═══ Provided material ═══

/-! ### Queues and mailboxes (R131 to R138, R188, R440) -/

/-- R132, R133, R137: enabling a ring that fits clears HEAD and TAIL; its geometry then stands in SYS_Qq_CFG. R134, R203:
an accepted OQ doorbell moves TAIL, and the entries it covers are SUBMITTED, oldest last; it is a wake condition of WATCH
and of DORMANT (R27, R30). A doorbell of a device-produced queue moves HEAD. R134: the refusals of an OQ doorbell. One
that would overfill also sets OVF, and no other does. -/
def Obligations.QueuesMove : Prop :=
  (∀ (p : Port) (q : Fin 64) (v : Word) (s : State), Reach p (Reg.SYS_Q_CFG q) s → s.qEnabled q = false →
      bitOf v.toNat 0 = true → 2 ≤ fldOf v 20 4 → fldOf v 20 4 ≤ 8 →
      s.ringFits q (ringSpan q (fldOf v 6 13) (fldOf v 20 4)) = true →
      exec (.queueCfgWrite p q v) s =
        .next (finish (respond p stOk 0 ((s.wr (Reg.SYS_Q_CFG q) (v &&& 0x00F7FFC1)).wr (Reg.SYS_Q_PTR q) 0)))) ∧
  ((∀ (p : Port) (q : Fin 32) (index : Nat) (s : State), Reach p (Reg.SYS_Q_DB q) s → s.fb Fld.ORD_STAT_DISCARDING = false →
      s.ord.started = true → s.loading = false → s.qEnabled q = true → index < 512 → index < 2 * s.qDepth q →
      s.qCount q + (index + 2 * s.qDepth q - s.fg (Fld.SYS_Q_PTR_TAIL q)) % (2 * s.qDepth q) ≤ s.qDepth q →
      exec (.oqDoorbell p q index) s =
        let n := (index + 2 * s.qDepth q - s.fg (Fld.SYS_Q_PTR_TAIL q)) % (2 * s.qDepth q)
        let t := s.fs (Fld.SYS_Q_PTR_TAIL q) index
        .next (finish (respond p stOk 0
          ((t.setOrd { t.ord with submitted := t.ord.submitted ++ List.replicate n (q : Nat) }).wakeWatch.wakeDormant)))) ∧
    (∀ (p : Port) (q : Fin 32) (index : Nat) (s : State), Reach p (Reg.SYS_Q_DB (q + 32)) s → s.qEnabled (q + 32) = true →
      index < 512 → index < 2 * s.qDepth (q + 32) →
      (index + 2 * s.qDepth (q + 32) - s.fg (Fld.SYS_Q_PTR_HEAD (q + 32))) % (2 * s.qDepth (q + 32)) ≤ s.qCount (q + 32) →
      exec (.headDoorbell p q index) s =
        .next (finish (respond p stOk 0 (s.fs (Fld.SYS_Q_PTR_HEAD (q + 32)) index))))) ∧
  (∀ (p : Port) (q : Fin 32) (index : Nat) (s : State), Reach p (Reg.SYS_Q_DB q) s → index < 512 →
      ((s.fb Fld.ORD_STAT_DISCARDING = true ∨ s.ord.started = false) →
        exec (.oqDoorbell p q index) s = .next (finish (respond p stBusy 0 s))) ∧
      (s.fb Fld.ORD_STAT_DISCARDING = false → s.ord.started = true → s.loading = true →
        exec (.oqDoorbell p q index) s = .next (finish (respond p stHeld 0 s))) ∧
      (s.fb Fld.ORD_STAT_DISCARDING = false → s.ord.started = true → s.loading = false →
        (s.qEnabled q = false ∨ 2 * s.qDepth q ≤ index) →
        exec (.oqDoorbell p q index) s = .next (finish (respond p stDecodeErr 0 s))) ∧
      (s.fb Fld.ORD_STAT_DISCARDING = false → s.ord.started = true → s.loading = false → s.qEnabled q = true →
        index < 2 * s.qDepth q →
        s.qDepth q < s.qCount q + (index + 2 * s.qDepth q - s.fg (Fld.SYS_Q_PTR_TAIL q)) % (2 * s.qDepth q) →
        exec (.oqDoorbell p q index) s = .next (finish (respond p stDecodeErr 0 (s.fs (Fld.SYS_Q_STAT_OVF q) 1)))))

═══

__Try it__. Out of the entries, report each line that contains the word "qDepth".

__Solution below__.
      s.ord.started = true → s.loading = false → s.qEnabled q = true → index < 512 → index < 2 * s.qDepth q →
      s.qCount q + (index + 2 * s.qDepth q - s.fg (Fld.SYS_Q_PTR_TAIL q)) % (2 * s.qDepth q) ≤ s.qDepth q →
        let n := (index + 2 * s.qDepth q - s.fg (Fld.SYS_Q_PTR_TAIL q)) % (2 * s.qDepth q)
      index < 512 → index < 2 * s.qDepth (q + 32) →
      (index + 2 * s.qDepth (q + 32) - s.fg (Fld.SYS_Q_PTR_HEAD (q + 32))) % (2 * s.qDepth (q + 32)) ≤ s.qCount (q + 32) →
        (s.qEnabled q = false ∨ 2 * s.qDepth q ≤ index) →
        index < 2 * s.qDepth q →
        s.qDepth q < s.qCount q + (index + 2 * s.qDepth q - s.fg (Fld.SYS_Q_PTR_TAIL q)) % (2 * s.qDepth q) →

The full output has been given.